Monday, December 27, 2004

Geeky Friday: Google's magic

Ika pointed me at an article on Google's infrastructure. They have more than 2,000 PCs in each of 30+ clusters (2,000 x 30 = 60,000 computers), they index about 40TB of data each day and their custom file system has a block size of 64MB (block size is usually around 2KB on a desktop machine).

Wednesday, December 22, 2004

Please wait...

Andrew Grumet comments on a witty "Please wait" message on MIT's map server ("Please wait, it's still faster than you could draw it"). What he didn't mention (or perhaps didn't discover) is that there are 20+ other fun messages including:
Please wait...
  • while the satellite moves into position
  • the server is powered by a lemon and two electrodes
  • while a large vendor in Seattle takes over the world
  • a few bits tried to escape but we caught them
and two references to "The Wizard of Oz" and one reference to "The Matrix".

Tuesday, December 21, 2004

The World's Longest Alphabetical Email Address

A free email account with 6 MB of storage and an annoyingly long domain name. "It is so long that... people cannot remember your address, some webforms are unable to read your email address " and more.

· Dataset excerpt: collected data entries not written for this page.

-- ==== Sys2Proof/Machine/Link.lean ====
section
/-! DEFINITION. The Melic Link's flits: reception, sequence numbers, flow control, replay and transmission (12 R319 to R330, R335
to R337, R340, R341). -/

namespace Sys2Proof.Machine

/-! ### Acknowledgements and link errors (R327, R328, R341) -/

/-- A NAK for E - 1 is due. -/
def nak (c : Nat) (s : State) : State := updCls c (fun k => { k with nakDue := true, naked := true }) s

/-- The NAK of R327 for lost packets, sent once until E advances; true where it is due now. -/
def nakOnce (c : Nat) (s : State) : Bool × State := if (lcls s c).naked then (false, s) else (true, nak c s)

/-- LINK_ERR. -/
def linkErr (s : State) : State := flag R.lnkStat 10 s

/-- A packet error is counted (R341; log entry 72). -/
def packetErr (s : State) : State := bump R.lnkErrcnt 0 16 s |> linkErr

/-- An acknowledgement is due (R328). -/
def ackLater (s : State) : State := { s with link := { s.link with ackDue := true } }

/-- Flits of the receive buffer of a class (R324). -/
def rxSize (c : Nat) : Nat := if c = 2 then 1024 else 64

/-! ### Packets received (R320 to R322, R327, R331, R340) -/

/-- LEN of a HEAD flit. -/
def hLen (f : BitVec 256) : Nat := ffld f 48 13

/-- SEQ of a HEAD flit. -/
def hSeq (f : BitVec 256) : Nat := ffld f 16 12

/-- Header bytes 0 to 3. -/
def hWord (f : BitVec 256) : Nat := ffld f 0 32

/-- Flits of a packet in the receive buffer; those of an oversize or discarded one are freed as they come. -/
def heldFlits (o : RxOpen) : Nat := if o.discard then 0 else if 4096 < hLen o.head then 1 else 1 + o.body.length

/-- The open packet of a class is dropped; the rest of it up to LAST is discarded where `more`. -/
def dropOpen (c : Nat) (more : Bool) (s : State) : State :=
  match (lcls s c).open_ with
  | none => s
  | some o => freeFlits c (heldFlits o) s |> updCls c (fun k => { k with open_ := if more then some { o with body := [], discard := true } else none })

/-- The reserved bits of a header are 0, and its class is the tag's (R321). -/
def headerOk12 (c : Nat) (f : BitVec 256) : Bool :=
  ffld f 8 8 == c && ffld f 28 4 == 0 && ffld f 61 3 == 0 && ffld f 104 24 == 0 && ffld f 192 32 == 0

/-- Words of a payload. -/
def payloadWords : List Byte → List Word
  | a :: b :: c :: d :: t => BitVec.ofNat 32 (leVal [a, b, c, d]) :: payloadWords t
  | _ => []

/-- The port of a class that carries register accesses. -/
def tcPort (c : Nat) : Port := if c = 1 then .tc1 else .tc0

/-- The request of a packet (R331), or the violation code and the status of its completion (R333, R340). -/
def request (c : Nat) (f : BitVec 256) (data : List Byte) : Instr ⊕ (Nat × Nat) :=
  let len := hLen f
  let tag := ffld f 32 16
  let addr := ffld f 64 40
  let p0 := ffld f 128 32
  let p1 := ffld f 160 32
  let mask := BitVec.ofNat 32 p0
  let wrongTc : Instr ⊕ (Nat × Nat) := .inr (0x0B, 0x0B)
  let form (ok : Bool) (i : Instr) : Instr ⊕ (Nat × Nat) := if ok && headerOk12 c f then .inl i else .inr (0x0C, 0x0C)
  let reg (write : Bool) : Bool := decide (2 ≤ c) || (portRefusal (tcPort c) write (blockOf addr).1).isSome
  if 4096 < len then .inr (9, 0x0D)
  else match ffld f 0 8 with
    | 0x01 => if reg false then wrongTc else form (len == 0 && !badForm addr p0) (.regRd (tcPort c) tag addr p0)
    | 0x02 =>
      if reg true then wrongTc
      else form (len % 4 == 0 && !badForm addr (len / 4)) (.regWr (tcPort c) tag addr (payloadWords data))
    | 0x03 =>
      if c ≠ 0 then wrongTc
      else form (len == 0 && decide (p0 < 64) && decide (16 ≤ p1) && decide (p1 ≤ 4096) && p1 % 16 == 0) (.strRd tag p0 p1)
    | 0x04 => if c ≠ 0 then wrongTc else form (len == 0 && decide (p0 < 64)) (.strDrop tag p0)
    | 0x05 =>
      if c ≠ 0 then wrongTc
      else form (len == 0 && decide (p1 < 4))
        (match p1 with | 0 => .abortHalt tag mask | 1 => .abortHold tag mask | 2 => .abortOff tag mask | _ => .abortFurl tag mask)
    | 0x06 => if c ≠ 0 then wrongTc else form (len == 0) (.keepalive tag)
    | 0x20 => if c ≠ 2 then wrongTc else form (decide (0 < len) && decide (0x1000000000 ≤ addr)) (.bulkWr tag addr data)
    | 0x21 =>
      if c ≠ 2 then wrongTc
      else form (len == 0 && decide (0 < p0) && decide (p0 ≤ 4096) && decide (0x1000000000 ≤ addr)) (.bulkRd tag addr p0)
    | _ => .inr (0x0A, 0x0A)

Abc... Whatever - The World's Longest Alphabetical Email Address

Friday, December 17, 2004

Geeky Friday: XLiveCD

XLiveCD - run X and ssh from a CD on a windows machine. It's based on Cygwin, but you don't have to install it on your hard drive.

Tuesday, December 14, 2004

Automatic jump to http

From this page, I was trying to follow the "Home Page" link and I just learned two more trivial facts:
  1. If you type in a word into Firefox's address bar (or a domain name it can't find, it does a google search and redirects to the first result.
  2. The first result for "http" is Microsoft's web site. Try it here
Why would microsoft.com be #1 for "http"? Why would any site be near the top other than sites which define the technical details of the hypertext transfer protocol (such as W3.org -- the fourth hit in the "http" search)?

Monday, December 13, 2004

"Advanced" browser technology

In my usual link-to-a-link-to-a-link manner, I found out that my favorite browser supports both Netscape's <blink> and IE's <marquee> tags. Ack!

If you nest them, you have blinking text in a scrolling marquee. (I think it's worth noting that I am deliberately not demonstrating this here so that I don't lose readers.)

Friday, December 10, 2004

Geeky Friday: Languages for Interactive Fiction

Last year, I wrote about rediscovering interactive fiction games. Now I learned a little more about how these are created. Programming for IF presents the programmer with the benefit of having a very specific application and the challenge of managing all the rooms, objects, non-player characters and so forth. An article by Liza Daly, "Choosing a Language for Interactive Fiction", highlights the two most popular languages.

I have the mindset that likes to learn programming languages in order to learn new ways of approaching problems, unfortunately, I'm also of the lifestyle that doesn't afford much time to do this. I'll add this to my long list of things to do in the vague "someday".

Wednesday, December 08, 2004

Table Saw Finger Saver

Heard a story on "All Things Considered" last night about a safety device to kill a table saw if it touches flesh. The story is summarized at npr.org, but the highlight is the demonstration video (available on that page Real or Windows Media formats).

Friday, December 03, 2004

Geeky Friday: SMS, tcl, Python

Here's a new regular feature, "Geeky Friday". I'll queue up my posts on techie subjects for publication on Fridays. These will be only of interest to the techies out there. They'll probably only be comprehensible to them as well.

Maybe it's not good form to start "Geeky Friday" with a six year old article. Nonetheless, here's an article by Frank Stajano discussing a information retrieval system implemented using SMS. Stajano also discusses why he chose to use Python despite his previous experience with tcl and [incr tcl]. The bottom line "I prefer Python because its standard library is a gold mine."

Six years later, I believe this is still true. I'm much more familiar with tcl, but when I compare the list of modules in the tcl standard library and those in python's standard library I begin to understand why Stajano feels this way.